### Your instructions
Scan the listing beneath this sentence. Report each line with the word "polls".

### Materials provided
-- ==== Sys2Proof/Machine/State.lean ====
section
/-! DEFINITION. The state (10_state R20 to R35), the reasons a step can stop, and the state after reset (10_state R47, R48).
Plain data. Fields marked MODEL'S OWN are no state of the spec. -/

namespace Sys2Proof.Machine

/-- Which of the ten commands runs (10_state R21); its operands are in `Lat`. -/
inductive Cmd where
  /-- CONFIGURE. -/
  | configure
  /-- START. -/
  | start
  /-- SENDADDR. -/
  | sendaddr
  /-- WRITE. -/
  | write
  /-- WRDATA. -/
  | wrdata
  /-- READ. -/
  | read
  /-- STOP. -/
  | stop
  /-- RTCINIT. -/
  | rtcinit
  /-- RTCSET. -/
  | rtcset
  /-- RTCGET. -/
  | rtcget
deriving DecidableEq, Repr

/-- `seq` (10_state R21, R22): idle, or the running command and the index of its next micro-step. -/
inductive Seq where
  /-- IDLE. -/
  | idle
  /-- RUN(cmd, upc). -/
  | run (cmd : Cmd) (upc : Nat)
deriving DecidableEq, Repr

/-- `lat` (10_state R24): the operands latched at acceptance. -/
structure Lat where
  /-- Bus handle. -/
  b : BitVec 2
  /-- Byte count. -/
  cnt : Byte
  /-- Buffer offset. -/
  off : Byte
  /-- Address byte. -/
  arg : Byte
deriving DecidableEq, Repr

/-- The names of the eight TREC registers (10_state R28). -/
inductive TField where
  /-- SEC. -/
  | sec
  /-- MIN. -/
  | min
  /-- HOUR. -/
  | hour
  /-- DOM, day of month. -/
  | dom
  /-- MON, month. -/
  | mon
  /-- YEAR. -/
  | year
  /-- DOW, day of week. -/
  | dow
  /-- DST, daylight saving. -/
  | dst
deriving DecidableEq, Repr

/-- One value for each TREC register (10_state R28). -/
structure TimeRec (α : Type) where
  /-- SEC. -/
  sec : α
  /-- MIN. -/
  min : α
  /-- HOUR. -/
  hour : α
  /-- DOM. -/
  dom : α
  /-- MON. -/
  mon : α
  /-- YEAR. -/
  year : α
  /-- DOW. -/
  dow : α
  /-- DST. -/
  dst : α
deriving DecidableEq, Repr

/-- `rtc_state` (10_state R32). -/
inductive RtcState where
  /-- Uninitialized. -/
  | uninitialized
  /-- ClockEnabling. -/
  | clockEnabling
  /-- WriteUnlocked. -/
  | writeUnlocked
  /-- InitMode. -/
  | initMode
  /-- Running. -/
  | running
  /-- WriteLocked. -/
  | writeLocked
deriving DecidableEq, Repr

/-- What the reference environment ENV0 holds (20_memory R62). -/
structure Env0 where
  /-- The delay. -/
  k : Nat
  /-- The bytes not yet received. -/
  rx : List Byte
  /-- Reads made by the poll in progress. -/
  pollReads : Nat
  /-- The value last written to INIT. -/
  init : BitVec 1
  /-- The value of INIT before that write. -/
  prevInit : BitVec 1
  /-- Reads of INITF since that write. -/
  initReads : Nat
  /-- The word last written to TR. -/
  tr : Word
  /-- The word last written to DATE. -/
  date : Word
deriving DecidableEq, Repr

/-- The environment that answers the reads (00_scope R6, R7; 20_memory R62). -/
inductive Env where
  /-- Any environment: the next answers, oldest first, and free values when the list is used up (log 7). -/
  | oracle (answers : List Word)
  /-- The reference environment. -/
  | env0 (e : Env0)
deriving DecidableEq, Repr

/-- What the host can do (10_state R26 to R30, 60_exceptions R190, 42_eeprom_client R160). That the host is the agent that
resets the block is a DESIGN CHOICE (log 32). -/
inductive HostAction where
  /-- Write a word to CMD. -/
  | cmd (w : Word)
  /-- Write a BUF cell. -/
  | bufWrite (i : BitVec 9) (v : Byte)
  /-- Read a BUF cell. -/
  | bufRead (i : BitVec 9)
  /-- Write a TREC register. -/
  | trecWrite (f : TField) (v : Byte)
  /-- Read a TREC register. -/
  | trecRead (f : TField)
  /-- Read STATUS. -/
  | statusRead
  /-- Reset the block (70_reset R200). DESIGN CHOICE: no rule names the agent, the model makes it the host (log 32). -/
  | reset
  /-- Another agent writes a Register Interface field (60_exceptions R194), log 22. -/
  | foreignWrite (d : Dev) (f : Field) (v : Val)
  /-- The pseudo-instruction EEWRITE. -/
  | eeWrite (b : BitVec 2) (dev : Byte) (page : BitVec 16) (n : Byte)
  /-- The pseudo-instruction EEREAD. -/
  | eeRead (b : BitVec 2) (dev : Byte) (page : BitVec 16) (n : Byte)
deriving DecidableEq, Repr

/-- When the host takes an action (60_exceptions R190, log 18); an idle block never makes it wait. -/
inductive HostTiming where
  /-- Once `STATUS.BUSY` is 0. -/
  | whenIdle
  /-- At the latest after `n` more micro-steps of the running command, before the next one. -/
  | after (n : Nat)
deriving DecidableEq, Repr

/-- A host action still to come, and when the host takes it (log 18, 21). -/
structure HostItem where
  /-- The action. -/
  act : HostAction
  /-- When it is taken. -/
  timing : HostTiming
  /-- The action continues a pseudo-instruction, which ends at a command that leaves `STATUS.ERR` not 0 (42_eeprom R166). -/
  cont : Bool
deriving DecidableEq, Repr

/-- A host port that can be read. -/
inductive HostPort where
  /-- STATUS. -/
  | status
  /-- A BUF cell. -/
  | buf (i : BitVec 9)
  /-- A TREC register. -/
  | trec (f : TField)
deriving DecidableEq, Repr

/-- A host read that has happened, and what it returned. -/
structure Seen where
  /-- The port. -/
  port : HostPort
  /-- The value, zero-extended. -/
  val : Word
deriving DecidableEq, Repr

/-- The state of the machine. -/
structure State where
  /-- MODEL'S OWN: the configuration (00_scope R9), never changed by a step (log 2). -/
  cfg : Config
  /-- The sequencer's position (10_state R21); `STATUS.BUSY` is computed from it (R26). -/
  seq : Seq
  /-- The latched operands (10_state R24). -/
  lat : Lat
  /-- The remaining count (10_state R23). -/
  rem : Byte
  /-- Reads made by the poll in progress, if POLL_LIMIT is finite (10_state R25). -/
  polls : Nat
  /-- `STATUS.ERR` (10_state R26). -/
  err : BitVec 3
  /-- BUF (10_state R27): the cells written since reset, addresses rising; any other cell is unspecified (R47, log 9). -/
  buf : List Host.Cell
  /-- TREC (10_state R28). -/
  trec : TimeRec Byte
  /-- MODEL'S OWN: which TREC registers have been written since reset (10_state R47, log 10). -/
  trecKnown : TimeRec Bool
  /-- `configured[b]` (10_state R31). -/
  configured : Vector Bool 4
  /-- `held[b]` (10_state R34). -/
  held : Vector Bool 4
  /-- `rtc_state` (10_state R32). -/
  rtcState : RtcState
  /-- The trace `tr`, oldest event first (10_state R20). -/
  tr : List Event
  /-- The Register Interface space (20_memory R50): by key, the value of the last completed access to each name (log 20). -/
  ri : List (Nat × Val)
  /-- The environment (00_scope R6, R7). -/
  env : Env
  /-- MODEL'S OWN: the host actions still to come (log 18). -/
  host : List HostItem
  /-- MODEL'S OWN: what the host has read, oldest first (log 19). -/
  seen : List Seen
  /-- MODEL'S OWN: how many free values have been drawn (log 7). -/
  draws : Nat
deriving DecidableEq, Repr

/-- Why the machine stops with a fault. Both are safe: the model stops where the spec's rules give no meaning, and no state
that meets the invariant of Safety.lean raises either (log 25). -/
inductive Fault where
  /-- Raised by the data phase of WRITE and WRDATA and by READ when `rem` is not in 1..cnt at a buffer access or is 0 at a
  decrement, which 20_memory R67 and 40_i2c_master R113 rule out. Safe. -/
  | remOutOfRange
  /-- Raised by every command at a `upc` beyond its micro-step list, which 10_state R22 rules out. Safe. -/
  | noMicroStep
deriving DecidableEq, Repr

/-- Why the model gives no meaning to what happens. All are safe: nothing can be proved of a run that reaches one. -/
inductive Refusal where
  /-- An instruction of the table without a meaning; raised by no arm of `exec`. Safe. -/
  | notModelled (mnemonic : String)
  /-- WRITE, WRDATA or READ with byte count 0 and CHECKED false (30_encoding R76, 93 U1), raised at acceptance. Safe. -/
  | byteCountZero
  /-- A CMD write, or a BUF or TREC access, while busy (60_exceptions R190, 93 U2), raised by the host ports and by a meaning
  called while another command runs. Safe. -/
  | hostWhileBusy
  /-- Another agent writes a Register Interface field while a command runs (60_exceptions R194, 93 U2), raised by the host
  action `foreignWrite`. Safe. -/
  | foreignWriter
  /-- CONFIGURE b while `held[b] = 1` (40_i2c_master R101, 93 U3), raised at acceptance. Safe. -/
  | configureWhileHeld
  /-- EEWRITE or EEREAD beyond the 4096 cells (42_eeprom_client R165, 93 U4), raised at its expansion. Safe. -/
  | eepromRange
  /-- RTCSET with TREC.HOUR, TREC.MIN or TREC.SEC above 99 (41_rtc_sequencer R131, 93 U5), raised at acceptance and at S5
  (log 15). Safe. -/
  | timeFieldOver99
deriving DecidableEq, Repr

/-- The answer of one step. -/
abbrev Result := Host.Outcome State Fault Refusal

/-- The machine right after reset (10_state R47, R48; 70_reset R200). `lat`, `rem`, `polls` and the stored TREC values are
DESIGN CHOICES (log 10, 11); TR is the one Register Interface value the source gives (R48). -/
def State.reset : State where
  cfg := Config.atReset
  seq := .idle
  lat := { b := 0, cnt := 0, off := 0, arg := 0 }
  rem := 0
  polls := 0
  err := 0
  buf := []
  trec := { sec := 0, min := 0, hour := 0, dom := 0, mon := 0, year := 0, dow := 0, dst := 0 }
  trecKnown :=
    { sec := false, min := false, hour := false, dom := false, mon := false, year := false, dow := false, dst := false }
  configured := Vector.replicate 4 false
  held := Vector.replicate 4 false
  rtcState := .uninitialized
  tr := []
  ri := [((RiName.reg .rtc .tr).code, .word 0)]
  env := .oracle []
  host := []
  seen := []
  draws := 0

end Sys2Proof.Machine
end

### Written answer
  polls : Nat
/-- The machine right after reset (10_state R47, R48; 70_reset R200). `lat`, `rem`, `polls` and the stored TREC values are
  polls := 0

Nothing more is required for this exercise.